**Brief**: What lines below contain the word "rounding"? Please pull each one out.

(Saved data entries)
-- ==== Sys2Proof/Machine/Transcendental.lean ====
section
/-! DEFINITION. The transcendental functions (R143 to R145). The exact value of an irrational result is enclosed
between two fixed-point numbers of 256 fraction bits; where both ends round alike the result is that rounding, since
rounding is monotone. Ends that round apart at that precision would leave the result free (log 24). -/

namespace Sys2Proof.Machine

/-- Fraction bits of the fixed-point numbers. -/
def fixBits : Nat := 256

/-- One in fixed point. -/
def fixOne : Nat := 2 ^ fixBits

/-- The bound on the error of the enclosures, in units of 2^−256: each series below has fewer than 300 terms, each
short of its value by less than 300 units, and an argument's reduction by a multiple below 2^12 of a constant short
by less than 300 units adds less than 2^21. -/
def fixError : Nat := 2 ^ 24

/-- The sum of the first n terms of z / (2k + 1), z falling by the factor num / den, from term k on. -/
def oddSeries (num den : Nat) : Nat → Nat → Nat → Nat
  | 0, _, _ => 0
  | n + 1, k, z => z / (2 * k + 1) + oddSeries num den n (k + 1) (z * num / den)

/-- ln 2 = 2 artanh(1/3). -/
def lnTwo : Nat := 2 * oddSeries 1 9 170 0 (fixOne / 3)

/-- The sum of the terms of the exponential series of r (a fixed-point number), from term k on. -/
def expSeries (r : Nat) : Nat → Nat → Nat → Nat
  | 0, _, _ => 0
  | n + 1, k, t => t + expSeries r n (k + 1) (t * r / (fixOne * (k + 1)))

/-- e^r for r from 0 to 1. -/
def fixExp (r : Nat) : Nat := expSeries r 80 0 fixOne

/-- A number as a fixed-point number, bits below 2^−256 dropped. -/
def fixOf (neg : Bool) (m : Nat) (e : Int) : Int :=
  let x : Nat := if e + (fixBits : Int) < 0 then m / 2 ^ (-(e + (fixBits : Int))).toNat
    else m * 2 ^ (e + (fixBits : Int)).toNat
  if neg then -(x : Int) else x

/-- e^t as a fixed-point number times a power of two: the fraction, from 1 to 2, and the exponent. -/
def expOf (t : Int) : Nat × Int := (fixExp (t % (lnTwo : Int)).toNat, t / (lnTwo : Int))

/-- 2^t likewise. -/
def exp2Of (t : Int) : Nat × Int :=
  (fixExp ((t % (fixOne : Int)).toNat * lnTwo / fixOne), t / (fixOne : Int))

/-- The logarithm to base 2 of m × 2^e as a fixed-point number, m positive. -/
def log2Of (m : Nat) (e : Int) : Int :=
  let n := Nat.log2 m
  let p := 2 ^ n
  let z := (m - p) * fixOne / (m + p)
  let ln := 2 * oddSeries ((m - p) * (m - p)) ((m + p) * (m + p)) 170 0 z
  (e + (n : Int)) * (fixOne : Int) + ((ln * fixOne / lnTwo : Nat) : Int)

/-- The rounding of an irrational magnitude near y × 2^e: of both ends of its enclosure, or free where they round
apart (log 24). -/
def Fmt.deliverNear (f : Fmt) (r : Rnd) (draw key : Nat) (neg : Bool) (y : Nat) (e : Int) : Word × FlagSet :=
  let lo := f.deliverMag r neg (y - fixError) e true
  let hi := f.deliverMag r neg (y + fixError) e true
  if lo = hi then lo else (lowBits f.width (Config.nearResult draw key), flagNX)

/-- A magnitude as the largest of a bound: beyond it, every accepted format rounds the bound's result as the true
one (the result lies beyond overflow, below half the least subnormal, or next to 1). -/
def capMag (bound m : Nat) (e : Int) : Nat × Int :=
  if shifted false m e (min e 0) ≤ shifted false bound 0 (min e 0) then (m, e) else (bound, 0)

/-- 2^b of a non-zero number (R144): exact for an integer. -/
def Fmt.exp2 (f : Fmt) (r : Rnd) (draw key : Nat) (neg : Bool) (m : Nat) (e : Int) : Word × FlagSet :=
  let (m, e) := capMag 2000 m e
  let whole := decide (0 ≤ e) || m % 2 ^ (-e).toNat == 0
  let (y, k) := exp2Of (fixOf neg m e)
  if whole then f.deliverMag r false 1 k false else f.deliverNear r draw key false y (k - fixBits)

/-- e^b of a non-zero number (R144). -/
def Fmt.exp (f : Fmt) (r : Rnd) (draw key : Nat) (neg : Bool) (m : Nat) (e : Int) : Word × FlagSet :=
  let (m, e) := capMag 1400 m e
  let (y, k) := expOf (fixOf neg m e)
  f.deliverNear r draw key false y (k - fixBits)

/-- log2 b of a positive number (R144, R145): exact for a power of two, +0 for 1. -/
def Fmt.log2 (f : Fmt) (r : Rnd) (draw key : Nat) (m : Nat) (e : Int) : Word × FlagSet :=
  if 2 ^ Nat.log2 m = m then f.deliver r (Val.ofInt (e + (Nat.log2 m : Int)))
  else
    let y := log2Of m e
    f.deliverNear r draw key (decide (y < 0)) y.natAbs (-fixBits)

/-- 1 / √b of a positive number (R144): b is taken at an even exponent. -/
def Fmt.rsqrt (f : Fmt) (r : Rnd) (m : Nat) (e : Int) : Word × FlagSet :=
  let odd := e % 2
  let n := m * 2 ^ odd.toNat
  let y := root (2 ^ 512 / n)
  f.deliverMag r false y (-((e - odd) / 2) - 256) (y * y * n != 2 ^ 512)

/-- tanh b of a non-zero number (R144). Below 2^−40 the value lies below b by less than 2^−80 of it. -/
def Fmt.tanh (f : Fmt) (r : Rnd) (draw key : Nat) (neg : Bool) (m : Nat) (e : Int) : Word × FlagSet :=
  if e + (Nat.log2 m : Int) < -40 then f.deliverMag r neg (m * 2 ^ 80 - 1) (e - 80) true
  else
    let (m, e) := capMag 60 m e
    let (y, k) := expOf (fixOf true (2 * m) e)
    let t := y / 2 ^ (-k).toNat
    f.deliverNear r draw key neg ((fixOne - t) * fixOne / (fixOne + t)) (-fixBits)

/-- 1 / (1 + e^−b) of a non-zero number (R144): from e^−|b|, which is at most 1. -/
def Fmt.sigm (f : Fmt) (r : Rnd) (draw key : Nat) (neg : Bool) (m : Nat) (e : Int) : Word × FlagSet :=
  let (m, e) := capMag (if neg then 1400 else 60) m e
  let (y, k) := expOf (fixOf true m e)
  let d := fixOne + y / 2 ^ (-k).toNat
  if neg then f.deliverNear r draw key false (y * fixOne / d) (k - fixBits)
  else f.deliverNear r draw key false (fixOne * fixOne / d) (-fixBits)

/-- The functions of R143. -/
inductive Transcendental where
  | exp2
  | exp
  | log2
  | recip
  | rsqrt
  | tanh
  | sigm
  deriving DecidableEq, Repr

/-- The number 1. -/
def Val.one : Val := .num false 1 0

/-- A transcendental of a value (R144, R145). -/
def Fmt.transcendental (f : Fmt) (t : Transcendental) (r : Rnd) (draw key : Nat) (v : Val) : Word × FlagSet :=
  match v with
  | .nan => f.deliver r .nan
  | .inf s =>
    match t with
    | .exp2 | .exp => f.deliver r (if s then .zero else .inf false)
    | .log2 => if s then f.deliverWith r Val.invalid else f.deliver r (.inf false)
    | .recip => f.deliver r (.num s 0 0)
    | .rsqrt => if s then f.deliverWith r Val.invalid else f.deliver r .zero
    | .tanh => f.deliver r (.num s 1 0)
    | .sigm => f.deliver r (if s then .zero else .one)
  | .num s m e =>
    if m = 0 then
      match t with
      | .exp2 | .exp => f.deliver r .one
      | .log2 => f.deliverWith r (.inf true, flagDZ)
      | .recip | .rsqrt => f.deliverWith r (.inf s, flagDZ)
      | .tanh => f.deliver r (.num s 0 0)
      | .sigm => f.deliver r (.num false 1 (-1))
    else
      match t with
      | .exp2 => f.exp2 r draw key s m e
      | .exp => f.exp r draw key s m e
      | .log2 => if s then f.deliverWith r Val.invalid else f.log2 r draw key m e
      | .recip => f.deliverQuotient r s 1 0 m e
      | .rsqrt => if s then f.deliverWith r Val.invalid else f.rsqrt r m e
      | .tanh => f.tanh r draw key s m e
      | .sigm => f.sigm r draw key s m e

end Sys2Proof.Machine
end

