-- ==== Sys2Proof/Machine/VectorPerm.lean ====
section
/-! DEFINITION. Reductions, slides and permutes, compress and expand, mask instructions, transfers, and the deferral
queue (R72, R111, R112, R141, R146 to R151). -/

namespace Sys2Proof.Machine

/-! ## Reductions -/

/-- One level of the tree of R72. -/
def pairUp (c : Word → Word → M Word) : List (Option Word) → M (List (Option Word))
  | x :: y :: t => do
    let z ← match x, y with
      | none, y => pure y
      | x, none => pure x
      | some a, some b => do
        let r ← c a b
        pure (some r)
    return z :: (← pairUp c t)
  | l => pure l

/-- The tree of R72: sixteen levels reach the root of the longest vector. -/
def tree (c : Word → Word → M Word) : Nat → List (Option Word) → M (Option Word)
  | 0, l => pure (l.headD none)
  | n + 1, l => do
    if l.length ≤ 1 then return l.headD none
    tree c n (← pairUp c l)

/-- A reduction of elements of n bits into element 0, w bits wide, of a register (R146, R147); the tail of that
single register follows the tail rule. With no active element the initial value is the result, of which a NaN is the
canonical one (R51, R72; log 54). -/
def reduce (t : TypeState) (w : Nat) (leaf whole : Word → Word) (c : Word → Word → M Word) (d a b : BitVec 5)
    (m : BitVec 3) : M Unit := do
  let h ← hart
  let n := t.ew.bits
  if h.vl = 0 then retireVec 0
  else
    let leaves := (List.range h.vl.toNat).map fun i =>
      if h.em m i then some (leaf (h.elem n a.toNat i)) else none
    let init := h.elem w b.toNat 0
    runGroups 1 fun _ => do
      let r ← match ← tree c 16 leaves with
        | none => pure (whole init)
        | some x => c init x
      onHart fun h => h.setElem w d.toNat 0 r
      onHart fun h => (List.range' 1 (min (vlmax h.grant t) (h.regBits / w) - 1)).foldl
        (fun h i => h.putOff (.vec w d.toNat) 1 i) h
    retireVec ((leaves.filter Option.isSome).length)

/-- The limits of a reduction: the destination meets neither the group nor the initial value's register (R120). -/
def reductionOk (t : TypeState) (d a b : BitVec 5) : Bool :=
  groupOk a t.g && !overlaps d.toNat 1 a.toNat t.g && d != b

/-- An integer reduction (R146). -/
def intReduce (op : ElemOp) (d a b : BitVec 5) (m : BitVec 3) (s : State) : Out := run (do
  let t ← typeState
  require (t.notEw0 && reductionOk t d a b)
  vectorModeOnly
  let n := t.ew.bits
  reduce t n id id (fun x y => pure (op n x y)) d a b m) s

/-- A widening integer sum (R146). -/
def wideReduce (leaf : Nat → Word → Word) (d a b : BitVec 5) (m : BitVec 3) (s : State) : Out := run (do
  let t ← typeState
  let n := t.ew.bits
  require (t.notEw0 && decide (n ≤ 32) && reductionOk t d a b)
  vectorModeOnly
  reduce t (2 * n) (leaf n) id (fun x y => pure (elemAdd (2 * n) x y)) d a b m) s

/-- VREDSUM (R146). -/
def execVredsum (d a b : BitVec 5) (m : BitVec 3) (s : State) : Out := intReduce elemAdd d a b m s

/-- VREDAND (R146). -/
def execVredand (d a b : BitVec 5) (m : BitVec 3) (s : State) : Out := intReduce elemAnd d a b m s

/-- VREDOR (R146). -/
def execVredor (d a b : BitVec 5) (m : BitVec 3) (s : State) : Out := intReduce elemOr d a b m s

/-- VREDXOR (R146). -/
def execVredxor (d a b : BitVec 5) (m : BitVec 3) (s : State) : Out := intReduce elemXor d a b m s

**Answer area**:
between two fixed-point numbers of 256 fraction bits; where both ends round alike the result is that rounding, since
rounding is monotone. Ends that round apart at that precision would leave the result free (log 24). -/
/-- The rounding of an irrational magnitude near y × 2^e: of both ends of its enclosure, or free where they round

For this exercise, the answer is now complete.